Single cocaine exposure attenuates the intrinsic excitability of CRH neurons in the ventral BNST via Sigma-1 receptors
Jintao Wu, Yue Zhao

TL;DR
Cocaine reduces the activity of CRH neurons in the vBNST by acting on Sigma-1 receptors, which could help explain addiction relapse.
Contribution
This study is the first to show that Sigma-1 receptors mediate cocaine's effect on CRH neuron excitability in the vBNST.
Findings
Cocaine exposure reduces the intrinsic excitability of CRH neurons in the vBNST.
Blocking Sigma-1 receptors with BD1063 reverses cocaine's effect on CRH neuron firing rates.

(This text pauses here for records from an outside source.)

-- ==== Sys2Proof/Laws/Writes.lean ====
section
/-!
SUPPORT. Laws of register writes: what a write to a register without RW fields does, and to one that is written with its RW fields as they stand.
-/

namespace Sys2Proof.Machine

theorem maskIn_zero (v w : Nat) (h : v < 2 ^ 32) : maskIn v 0 w = v := by
  have e : Nat.land v 0xFFFFFFFF = v := by
    show v &&& (2 ^ 32 - 1) = v
    rw [Nat.and_two_pow_sub_one_eq_mod, Nat.mod_eq_of_lt h]
  unfold maskIn
  rw [show Nat.xor 0 0xFFFFFFFF = 0xFFFFFFFF from rfl, e]
  show v ||| (w &&& 0) = v
  simp

/-- An address whose writes go to a register's fields alone: no window, log or lock, and none of the registers that `writeReg` handles itself. -/
def fieldAddr (a : Nat) : Bool :=
  a % 4 == 0 && addrExists a && !inLog a && (lockOf a).isNone && (windowOf a).isNone && a != 0x18 && a != 0x60014 && a != 0x140028
    && !(decide (0x1C1000 ≤ a) && decide (a < 0x1C3000)) && !(decide (0x1C4000 ≤ a) && decide (a < 0x1C5000) && a % 0x20 == 0x10) && a != 0x1D000C

/-- A register that no write changes by itself: no RW field, no active copy, no SRAM word, no check of its value. -/
def woAddr (a : Nat) : Bool :=
  fieldAddr a && regMask a isS == 0 && regMask a isBL == 0 && [Cls.bLine, Cls.bQuire, Cls.bSig, Cls.bSwath].all (fun c => clsMask a c == 0)
    && (sramOf a).isNone && !(decide (0x30080 ≤ a) && decide (a < 0x300C0)) && !(decide (0x50100 ≤ a) && decide (a < 0x50180))

/-- A write to a register goes to its fields, then starts what it starts. -/
theorem State.writeAt_fields (s : State) (src : Src) (via : Option Nat) (a w : Nat) (ha : fieldAddr a = true) (hs : s.answers) :
    (s.writeAt src via a w).2 = (s.writeFields src a w).2.started src via a w (s.reg a) := by
  simp only [fieldAddr, Bool.and_eq_true, beq_iff_eq, Bool.not_eq_true', bne_iff_ne, Option.isNone_iff_eq_none] at ha
  obtain ⟨⟨⟨⟨⟨⟨⟨⟨⟨⟨h1, h2⟩, h3⟩, h4⟩, h5⟩, h6⟩, h7⟩, h8⟩, h9⟩, h10⟩, h11⟩ := ha
  have e9 : ¬ (0x1C1000 ≤ a ∧ a < 0x1C3000) := by simpa using h9
  have e10 : ¬ (0x1C4000 ≤ a ∧ a < 0x1C5000 ∧ a % 0x20 = 0x10) := by
    intro h
    simp [h.1, h.2.1, h.2.2] at h10
  have e0 : s.noAccess = false := by
    unfold State.noAccess
    rw [beq_false_of_ne hs.1, beq_false_of_ne hs.2]; rfl
  simp only [State.writeAt, h1, h2, h3, h4, h5, State.writeReg, h6, h7, h8, e9, e10, h11, e0, ne_eq, not_true_eq_false, Bool.not_true, Bool.false_or,
    if_false, Bool.false_eq_true, false_and]

theorem State.wr_fields (s : State) (src : Src) (a w : Nat) (ha : fieldAddr a = true) (hs : s.answers) :
    s.wr src a w = (s.writeFields src a w).2.started src none a w (s.reg a) := s.writeAt_fields src none a w ha hs

theorem State.valueRecs_none (s : State) (src : Src) (a v : Nat) (h1 : ¬ (0x30080 ≤ a ∧ a < 0x300C0)) (h2 : ¬ (0x50100 ≤ a ∧ a < 0x50180)) :
    s.valueRecs src a v = s := by
  unfold State.valueRecs
  rw [if_neg (fun h => h1 ⟨h.1, h.2.1⟩), if_neg (fun h => h2 ⟨h.1, h.2.1⟩)]

/-- A write to a register without RW fields changes none of them. -/
theorem State.writeFields_wo (s : State) (src : Src) (a w : Nat) (ha : woAddr a = true) : s.writeFields src a w = (.ok, s) := by
  simp only [woAddr, Bool.and_eq_true, beq_iff_eq, Bool.not_eq_true', Option.isNone_iff_eq_none, List.all_cons, List.all_nil, Bool.and_true] at ha
  obtain ⟨⟨⟨⟨⟨⟨_, h1⟩, h2⟩, c1, c2, c3, c4⟩, h4⟩, h5⟩, h6⟩ := ha
  have e5 : ¬ (0x30080 ≤ a ∧ a < 0x300C0) := by simpa using h5
  have e6 : ¬ (0x50100 ≤ a ∧ a < 0x50180) := by simpa using h6
  have hr := s.reg_lt a
  simp only [State.writeFields, h1, h2, State.valueRecs_none _ _ _ _ e5 e6, maskIn_zero _ _ hr, bne_self_eq_false, Bool.and_false, Bool.false_eq_true, if_false,
    ite_self, if_true, List.foldl_cons, List.foldl_nil, State.copyAt, c1, c2, c3, c4, State.addrWrote, h4]

theorem State.writeAt_wo (s : State) (src : Src) (via : Option Nat) (a w : Nat) (ha : woAddr a = true) (hs : s.answers) :
    (s.writeAt src via a w).2 = s.started src via a w (s.reg a) := by
  have hf : fieldAddr a = true := by
    simp only [woAddr, Bool.and_eq_true] at ha
    exact ha.1.1.1.1.1.1
  rw [s.writeAt_fields src via a w hf hs, s.writeFields_wo src a w ha]

/-- A write to a register without RW fields is what it starts. -/
theorem State.wr_wo (s : State) (src : Src) (a w : Nat) (ha : woAddr a = true) (hs : s.answers) : s.wr src a w = s.started src none a w (s.reg a) := by
  have hf : fieldAddr a = true := by
    simp only [woAddr, Bool.and_eq_true] at ha
    exact ha.1.1.1.1.1.1
  rw [s.wr_fields src a w hf hs, s.writeFields_wo src a w ha]

/-! ## Writes that leave the RW fields as they stand -/

/-- Bits that agree under a mask change nothing. -/
theorem maskIn_same (v m w : Nat) (hv : v < 2 ^ 32) (h : Nat.land w m = Nat.land v m) : maskIn v m w = v := by
  unfold maskIn
  rw [h]
  refine Nat.eq_of_testBit_eq fun i => ?_
  show (v &&& (m ^^^ 0xFFFFFFFF) ||| v &&& m).testBit i = v.testBit i
  rw [Nat.testBit_or, Nat.testBit_and, Nat.testBit_and, Nat.testBit_xor]
  by_cases hi : i < 32
  · have : Nat.testBit 0xFFFFFFFF i = true := by
      rw [show (0xFFFFFFFF : Nat) = 2 ^ 32 - 1 from rfl, Nat.testBit_two_pow_sub_one]; simpa using hi
    rw [this]
    cases v.testBit i <;> cases m.testBit i <;> rfl
  · have : v.testBit i = false := Nat.testBit_lt_two_pow (Nat.lt_of_lt_of_le hv (Nat.pow_le_pow_right (by decide) (by omega)))
    simp [this]

/-- The RW bits of a register. -/
def rwMask (a : Nat) : Nat := regMask a fun x => x.acc == .rw

/-- What a strobe writes, under a part of the RW mask. -/
theorem land_strobe (v bits m k : Nat) (hk : Nat.land k m = k) (hb : Nat.land bits m = 0) : Nat.land (Nat.lor (maskIn 0 m v) bits) k = Nat.land v k := by
  unfold maskIn
  refine Nat.eq_of_testBit_eq fun i => ?_
  have h1 := congrArg (Nat.testBit · i) hk
  have h2 := congrArg (Nat.testBit · i) hb
  change (k &&& m).testBit i = k.testBit i at h1
  change (bits &&& m).testBit i = Nat.testBit 0 i at h2
  show (((0 &&& (m ^^^ 0xFFFFFFFF) ||| v &&& m) ||| bits) &&& k).testBit i = (v &&& k).testBit i
  simp only [Nat.testBit_and, Nat.testBit_or, Nat.zero_testBit, Bool.false_and, Bool.false_or] at h1 h2 ⊢
  revert h1 h2
  cases k.testBit i <;> cases m.testBit i <;> cases bits.testBit i <;> cases v.testBit i <;> decide

/-- A register whose command bits can be written with its RW fields as they stand, and nothing but what the bits start happens. -/
def strobeAddr (a bits : Nat) : Bool :=
  fieldAddr a && Nat.land bits (rwMask a) == 0 && Nat.land (regMask a isS) (rwMask a) == regMask a isS && Nat.land (regMask a isBL) (rwMask a) == regMask a isBL
    && [Cls.bLine, Cls.bQuire, Cls.bSig, Cls.bSwath].all (fun c => clsMask a c == 0) && (sramOf a).isNone && !pairReg a
    && !(decide (0x30080 ≤ a) && decide (a < 0x300C0)) && !(decide (0x50100 ≤ a) && decide (a < 0x50180))

/-- Command bits alone start what they start. -/
theorem State.strobe_started (s : State) (src : Src) (a bits : Nat) (ha : strobeAddr a bits = true) (hs : s.answers) :
    s.strobe src a bits = s.started src none a (Nat.lor (maskIn 0 (rwMask a) (s.reg a)) bits) (s.reg a) := by
  simp only [strobeAddr, Bool.and_eq_true, beq_iff_eq, Bool.not_eq_true', Option.isNone_iff_eq_none, List.all_cons, List.all_nil, Bool.and_true] at ha
  obtain ⟨⟨⟨⟨⟨⟨⟨⟨hf, hb⟩, h1⟩, h2⟩, c1, c2, c3, c4⟩, h4⟩, hp⟩, h5⟩, h6⟩ := ha
  have e5 : ¬ (0x30080 ≤ a ∧ a < 0x300C0) := by simpa using h5
  have e6 : ¬ (0x50100 ≤ a ∧ a < 0x50180) := by simpa using h6
  have hr := s.reg_lt a
  unfold State.strobe
  rw [s.wr_fields src a _ hf hs]
  have k1 : maskIn (s.reg a) (regMask a isS) (Nat.lor (maskIn 0 (rwMask a) (s.reg a)) bits) = s.reg a := maskIn_same _ _ _ hr (land_strobe _ _ _ _ h1 hb)
  have k2 : maskIn (s.reg a) (regMask a isBL) (Nat.lor (maskIn 0 (rwMask a) (s.reg a)) bits) = s.reg a := maskIn_same _ _ _ hr (land_strobe _ _ _ _ h2 hb)
  have : (s.writeFields src a (Nat.lor (maskIn 0 (rwMask a) (s.reg a)) bits)).2 = s := by
    simp only [State.writeFields, k1, k2, bne_self_eq_false, Bool.and_false, Bool.false_eq_true, if_false, ite_self, hp, Bool.false_and, if_true,
      List.foldl_cons, List.foldl_nil, State.copyAt, c1, c2, c3, c4, State.addrWrote, h4, State.valueRecs_none _ _ _ _ e5 e6]
  show ((s.writeFields src a (Nat.lor (maskIn 0 (rwMask a) (s.reg a)) bits)).2).started src none a _ (s.reg a) = _
  rw [this]
  rfl

/-! ## SPN_PCMD -/

theorem spnPcmd_wo (p : Fin 4) : woAddr (0x180028 + 0x4000 * p) = true := by revert p; decide

/-- A write to SPN_PCMD of port p is its commands. -/
theorem State.started_spnPcmd (s : State) (src : Src) (via : Option Nat) (p : Fin 4) (w old : Nat) :
    s.started src via (0x180028 + 0x4000 * p) w old = s.spnPcmd p src via w := by
  have hp := p.isLt
  generalize ha : 0x180028 + 0x4000 * p.val = a
  have e1 : (a - 0x180000) / 0x4000 = p.val := by omega
  have e2 : a % 0x4000 = 0x28 := by omega
  unfold State.started State.startHigh
  rw [if_neg (by omega), if_neg (by omega), if_neg (by omega), if_neg (by omega), if_neg (by omega), if_pos (by omega)]
  simp only [e1, e2]
  rw [if_neg (by decide), if_neg (by decide), if_pos trivial]

end Sys2Proof.Machine
end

Sigma-1 receptors are critical for cocaine's impact on vBNST CRH neurons.
Abstract
The ventral bed nucleus of the stria terminalis (vBNST) plays a key role in cocaine addiction, especially relapse. However, the direct effects of cocaine on corticotropin-releasing hormone (CRH) neurons in the vBNST remain unclear. Here, we identify that cocaine exposure can remarkably attenuate the intrinsic excitability of CRH neurons in the vBNST in vitro. Accumulating studies reveal the crucial role of Sigma-1 receptors (Sig-1Rs) in modulating cocaine addiction. However, to the authors’ best knowledge no investigations have explored the role of Sig-1Rs in the vBNST, let alone CRH neurons. Given that cocaine acts as a type of Sig-1Rs agonist, and the dramatic role of Sig-1Rs played in intrinsic excitability of neurons as well as cocaine addiction, we employ BD1063 a canonical Sig-1Rs antagonist to block the effects of cocaine, and significantly recover the excitability of CRH…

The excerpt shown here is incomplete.